> **Prompt**: List the lines of this listing that hold the word "Prop".

> **Data for this task**:
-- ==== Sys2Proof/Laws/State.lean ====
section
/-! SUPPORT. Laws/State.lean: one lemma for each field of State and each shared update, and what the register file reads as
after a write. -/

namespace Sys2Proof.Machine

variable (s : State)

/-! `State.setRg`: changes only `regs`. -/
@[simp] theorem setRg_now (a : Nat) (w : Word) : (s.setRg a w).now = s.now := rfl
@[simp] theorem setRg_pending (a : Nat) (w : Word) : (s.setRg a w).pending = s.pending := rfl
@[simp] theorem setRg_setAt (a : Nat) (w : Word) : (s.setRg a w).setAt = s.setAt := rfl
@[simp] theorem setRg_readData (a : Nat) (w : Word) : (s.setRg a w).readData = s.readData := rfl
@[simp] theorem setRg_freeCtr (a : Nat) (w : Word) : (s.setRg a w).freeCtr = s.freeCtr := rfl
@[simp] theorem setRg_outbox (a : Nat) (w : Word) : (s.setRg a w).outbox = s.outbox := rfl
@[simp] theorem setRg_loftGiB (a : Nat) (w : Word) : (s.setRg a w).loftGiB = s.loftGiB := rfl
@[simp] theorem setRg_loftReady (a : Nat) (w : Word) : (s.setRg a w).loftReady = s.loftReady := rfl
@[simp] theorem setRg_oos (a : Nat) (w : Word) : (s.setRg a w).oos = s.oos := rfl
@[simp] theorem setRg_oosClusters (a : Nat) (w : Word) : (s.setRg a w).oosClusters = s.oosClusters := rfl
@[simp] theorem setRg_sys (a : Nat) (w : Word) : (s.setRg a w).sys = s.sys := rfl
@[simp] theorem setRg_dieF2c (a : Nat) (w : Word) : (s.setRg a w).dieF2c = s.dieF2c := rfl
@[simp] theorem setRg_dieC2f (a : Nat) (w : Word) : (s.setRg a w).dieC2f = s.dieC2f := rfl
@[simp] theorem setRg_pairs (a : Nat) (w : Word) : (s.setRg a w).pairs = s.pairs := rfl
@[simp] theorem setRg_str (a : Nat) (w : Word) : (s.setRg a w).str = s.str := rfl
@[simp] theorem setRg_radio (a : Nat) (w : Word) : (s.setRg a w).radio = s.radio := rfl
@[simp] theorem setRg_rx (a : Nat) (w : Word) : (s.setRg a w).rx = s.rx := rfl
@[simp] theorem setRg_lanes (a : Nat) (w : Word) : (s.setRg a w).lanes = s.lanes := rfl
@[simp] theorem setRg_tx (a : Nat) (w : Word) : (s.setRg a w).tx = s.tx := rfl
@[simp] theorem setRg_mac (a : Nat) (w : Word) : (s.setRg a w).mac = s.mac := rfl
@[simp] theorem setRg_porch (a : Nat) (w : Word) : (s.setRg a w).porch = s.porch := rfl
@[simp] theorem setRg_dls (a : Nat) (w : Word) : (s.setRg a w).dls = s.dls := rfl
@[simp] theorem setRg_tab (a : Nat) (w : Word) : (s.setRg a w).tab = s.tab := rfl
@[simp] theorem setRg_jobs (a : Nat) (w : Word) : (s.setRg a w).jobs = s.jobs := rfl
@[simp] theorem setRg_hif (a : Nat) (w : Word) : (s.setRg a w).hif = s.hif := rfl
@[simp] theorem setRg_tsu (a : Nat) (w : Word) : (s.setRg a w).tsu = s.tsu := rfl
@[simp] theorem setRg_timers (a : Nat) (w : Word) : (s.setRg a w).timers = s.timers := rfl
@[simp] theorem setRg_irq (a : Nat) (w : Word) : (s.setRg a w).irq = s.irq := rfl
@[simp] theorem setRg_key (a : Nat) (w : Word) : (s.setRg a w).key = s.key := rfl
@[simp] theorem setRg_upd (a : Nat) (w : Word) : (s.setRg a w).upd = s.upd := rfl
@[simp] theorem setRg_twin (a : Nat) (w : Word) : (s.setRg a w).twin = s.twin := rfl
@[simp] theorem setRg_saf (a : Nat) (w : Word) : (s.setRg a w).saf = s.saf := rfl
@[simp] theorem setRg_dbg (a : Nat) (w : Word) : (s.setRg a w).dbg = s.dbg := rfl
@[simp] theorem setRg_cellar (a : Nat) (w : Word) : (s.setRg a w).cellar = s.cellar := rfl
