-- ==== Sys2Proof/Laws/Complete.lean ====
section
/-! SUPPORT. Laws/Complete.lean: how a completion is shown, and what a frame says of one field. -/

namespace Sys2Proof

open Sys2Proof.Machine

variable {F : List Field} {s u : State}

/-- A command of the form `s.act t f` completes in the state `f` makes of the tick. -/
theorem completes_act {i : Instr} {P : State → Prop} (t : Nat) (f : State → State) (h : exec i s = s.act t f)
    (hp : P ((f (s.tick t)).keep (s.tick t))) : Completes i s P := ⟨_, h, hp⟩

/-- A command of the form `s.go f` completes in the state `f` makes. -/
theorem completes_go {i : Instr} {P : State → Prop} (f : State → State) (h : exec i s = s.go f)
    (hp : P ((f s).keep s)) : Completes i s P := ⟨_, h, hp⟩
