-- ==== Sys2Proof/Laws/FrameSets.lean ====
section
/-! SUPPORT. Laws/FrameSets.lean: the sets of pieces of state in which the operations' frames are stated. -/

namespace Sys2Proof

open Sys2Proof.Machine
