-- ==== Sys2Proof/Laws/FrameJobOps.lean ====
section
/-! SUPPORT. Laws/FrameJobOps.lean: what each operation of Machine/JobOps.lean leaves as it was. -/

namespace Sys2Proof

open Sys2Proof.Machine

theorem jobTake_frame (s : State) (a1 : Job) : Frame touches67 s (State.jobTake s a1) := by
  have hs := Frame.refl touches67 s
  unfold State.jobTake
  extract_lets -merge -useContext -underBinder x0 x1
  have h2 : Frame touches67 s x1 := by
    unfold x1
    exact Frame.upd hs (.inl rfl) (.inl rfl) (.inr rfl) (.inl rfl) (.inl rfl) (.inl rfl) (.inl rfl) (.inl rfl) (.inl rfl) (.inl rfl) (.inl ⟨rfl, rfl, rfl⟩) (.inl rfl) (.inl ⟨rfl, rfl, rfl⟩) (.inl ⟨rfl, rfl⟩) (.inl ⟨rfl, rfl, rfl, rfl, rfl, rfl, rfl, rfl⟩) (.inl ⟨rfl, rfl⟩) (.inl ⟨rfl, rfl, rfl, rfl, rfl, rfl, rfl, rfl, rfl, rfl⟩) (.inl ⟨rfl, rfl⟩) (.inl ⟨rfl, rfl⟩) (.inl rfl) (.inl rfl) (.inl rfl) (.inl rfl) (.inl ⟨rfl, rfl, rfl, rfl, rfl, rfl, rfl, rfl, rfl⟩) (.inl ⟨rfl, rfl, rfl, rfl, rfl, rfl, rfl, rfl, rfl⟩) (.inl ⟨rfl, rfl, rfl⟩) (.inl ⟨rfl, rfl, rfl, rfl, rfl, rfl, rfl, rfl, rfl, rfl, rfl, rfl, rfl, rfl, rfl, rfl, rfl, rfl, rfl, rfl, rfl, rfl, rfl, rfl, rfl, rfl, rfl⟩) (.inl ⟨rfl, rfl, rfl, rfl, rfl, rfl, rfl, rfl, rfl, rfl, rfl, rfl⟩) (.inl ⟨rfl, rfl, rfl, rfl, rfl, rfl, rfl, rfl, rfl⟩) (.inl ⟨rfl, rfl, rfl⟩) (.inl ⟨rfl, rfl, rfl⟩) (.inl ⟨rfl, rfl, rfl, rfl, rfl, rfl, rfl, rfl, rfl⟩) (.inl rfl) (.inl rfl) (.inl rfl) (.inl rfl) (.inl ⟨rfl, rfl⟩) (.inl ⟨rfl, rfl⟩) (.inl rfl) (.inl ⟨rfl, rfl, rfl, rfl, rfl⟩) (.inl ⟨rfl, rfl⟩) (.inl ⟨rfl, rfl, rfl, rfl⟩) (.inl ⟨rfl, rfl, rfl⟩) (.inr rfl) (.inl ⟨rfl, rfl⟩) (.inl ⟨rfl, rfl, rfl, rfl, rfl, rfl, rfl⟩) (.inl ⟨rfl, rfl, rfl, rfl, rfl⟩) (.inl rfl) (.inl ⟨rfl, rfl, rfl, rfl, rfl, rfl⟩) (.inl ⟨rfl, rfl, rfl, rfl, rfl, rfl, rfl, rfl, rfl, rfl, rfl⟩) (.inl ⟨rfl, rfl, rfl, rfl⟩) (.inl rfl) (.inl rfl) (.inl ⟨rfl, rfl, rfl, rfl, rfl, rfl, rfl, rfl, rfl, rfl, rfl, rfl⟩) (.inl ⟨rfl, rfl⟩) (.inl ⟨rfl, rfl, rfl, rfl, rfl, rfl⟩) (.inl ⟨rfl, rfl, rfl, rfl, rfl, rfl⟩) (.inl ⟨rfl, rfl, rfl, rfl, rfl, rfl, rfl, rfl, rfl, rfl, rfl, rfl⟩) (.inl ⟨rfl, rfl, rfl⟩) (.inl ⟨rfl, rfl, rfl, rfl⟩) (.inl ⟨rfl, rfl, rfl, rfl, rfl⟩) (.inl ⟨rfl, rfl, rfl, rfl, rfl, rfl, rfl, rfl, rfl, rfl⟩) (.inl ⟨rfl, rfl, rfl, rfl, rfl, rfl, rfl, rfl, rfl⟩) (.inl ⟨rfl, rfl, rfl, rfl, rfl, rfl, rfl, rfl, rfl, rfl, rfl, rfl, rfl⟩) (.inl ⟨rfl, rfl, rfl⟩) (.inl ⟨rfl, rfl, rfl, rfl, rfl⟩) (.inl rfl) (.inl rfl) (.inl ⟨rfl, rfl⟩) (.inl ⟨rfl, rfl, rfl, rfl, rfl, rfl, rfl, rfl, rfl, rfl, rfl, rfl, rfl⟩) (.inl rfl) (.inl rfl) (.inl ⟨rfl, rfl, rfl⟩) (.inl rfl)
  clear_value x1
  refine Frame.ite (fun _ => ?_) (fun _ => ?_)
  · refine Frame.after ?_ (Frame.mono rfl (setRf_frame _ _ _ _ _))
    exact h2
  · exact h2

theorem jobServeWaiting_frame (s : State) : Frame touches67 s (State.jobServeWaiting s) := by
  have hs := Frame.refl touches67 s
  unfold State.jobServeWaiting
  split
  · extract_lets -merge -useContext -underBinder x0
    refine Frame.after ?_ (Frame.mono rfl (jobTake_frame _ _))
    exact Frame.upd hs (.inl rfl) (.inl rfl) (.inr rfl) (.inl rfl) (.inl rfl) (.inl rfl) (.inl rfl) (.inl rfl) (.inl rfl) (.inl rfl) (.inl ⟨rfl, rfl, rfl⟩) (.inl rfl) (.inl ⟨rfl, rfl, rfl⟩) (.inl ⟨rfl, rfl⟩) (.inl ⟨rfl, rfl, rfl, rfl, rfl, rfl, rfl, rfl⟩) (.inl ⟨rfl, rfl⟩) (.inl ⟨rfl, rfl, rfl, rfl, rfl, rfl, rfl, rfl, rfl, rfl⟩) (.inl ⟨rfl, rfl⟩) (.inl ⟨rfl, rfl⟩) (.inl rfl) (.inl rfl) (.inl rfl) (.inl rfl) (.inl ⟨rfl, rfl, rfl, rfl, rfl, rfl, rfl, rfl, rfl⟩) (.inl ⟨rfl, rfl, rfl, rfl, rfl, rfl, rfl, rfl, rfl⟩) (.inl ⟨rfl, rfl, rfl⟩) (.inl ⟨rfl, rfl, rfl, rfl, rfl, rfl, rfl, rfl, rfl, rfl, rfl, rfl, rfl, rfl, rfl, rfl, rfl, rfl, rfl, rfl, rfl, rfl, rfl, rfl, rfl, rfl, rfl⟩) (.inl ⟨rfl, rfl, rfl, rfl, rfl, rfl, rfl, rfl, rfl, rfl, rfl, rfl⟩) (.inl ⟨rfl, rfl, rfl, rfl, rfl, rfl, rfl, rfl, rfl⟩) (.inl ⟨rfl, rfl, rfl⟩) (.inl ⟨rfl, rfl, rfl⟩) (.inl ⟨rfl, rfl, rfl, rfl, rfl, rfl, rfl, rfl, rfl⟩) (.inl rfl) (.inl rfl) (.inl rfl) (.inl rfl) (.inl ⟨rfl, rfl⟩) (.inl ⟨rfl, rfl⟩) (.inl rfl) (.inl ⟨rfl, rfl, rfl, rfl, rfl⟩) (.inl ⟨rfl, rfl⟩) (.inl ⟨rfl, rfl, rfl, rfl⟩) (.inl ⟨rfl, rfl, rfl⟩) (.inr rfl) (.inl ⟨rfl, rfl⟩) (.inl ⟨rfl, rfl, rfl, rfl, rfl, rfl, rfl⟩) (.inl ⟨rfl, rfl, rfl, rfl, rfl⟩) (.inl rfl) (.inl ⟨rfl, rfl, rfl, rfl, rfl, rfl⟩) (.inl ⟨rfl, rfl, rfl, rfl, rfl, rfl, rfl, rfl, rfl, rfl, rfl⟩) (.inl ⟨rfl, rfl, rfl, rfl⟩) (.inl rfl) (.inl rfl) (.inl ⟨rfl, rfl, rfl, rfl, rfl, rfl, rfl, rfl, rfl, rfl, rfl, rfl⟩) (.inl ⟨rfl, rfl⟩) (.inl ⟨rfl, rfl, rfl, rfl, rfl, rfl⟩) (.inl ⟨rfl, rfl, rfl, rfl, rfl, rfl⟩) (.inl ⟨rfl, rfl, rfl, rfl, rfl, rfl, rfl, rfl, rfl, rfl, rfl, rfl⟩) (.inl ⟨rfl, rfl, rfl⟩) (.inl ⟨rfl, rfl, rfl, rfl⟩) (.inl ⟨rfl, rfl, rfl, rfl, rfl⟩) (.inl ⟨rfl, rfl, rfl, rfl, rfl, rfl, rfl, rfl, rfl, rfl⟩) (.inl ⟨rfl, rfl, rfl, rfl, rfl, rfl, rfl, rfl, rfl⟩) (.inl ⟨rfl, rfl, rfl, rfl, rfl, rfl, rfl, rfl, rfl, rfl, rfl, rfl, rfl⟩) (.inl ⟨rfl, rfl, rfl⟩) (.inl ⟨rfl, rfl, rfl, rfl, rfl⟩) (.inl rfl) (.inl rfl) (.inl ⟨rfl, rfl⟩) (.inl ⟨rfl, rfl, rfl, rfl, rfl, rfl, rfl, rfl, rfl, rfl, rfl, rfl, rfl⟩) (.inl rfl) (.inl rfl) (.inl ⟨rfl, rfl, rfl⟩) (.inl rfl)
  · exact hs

> **Output of the exercise**:
theorem completes_act {i : Instr} {P : State → Prop} (t : Nat) (f : State → State) (h : exec i s = s.act t f)
theorem completes_go {i : Instr} {P : State → Prop} (f : State → State) (h : exec i s = s.go f)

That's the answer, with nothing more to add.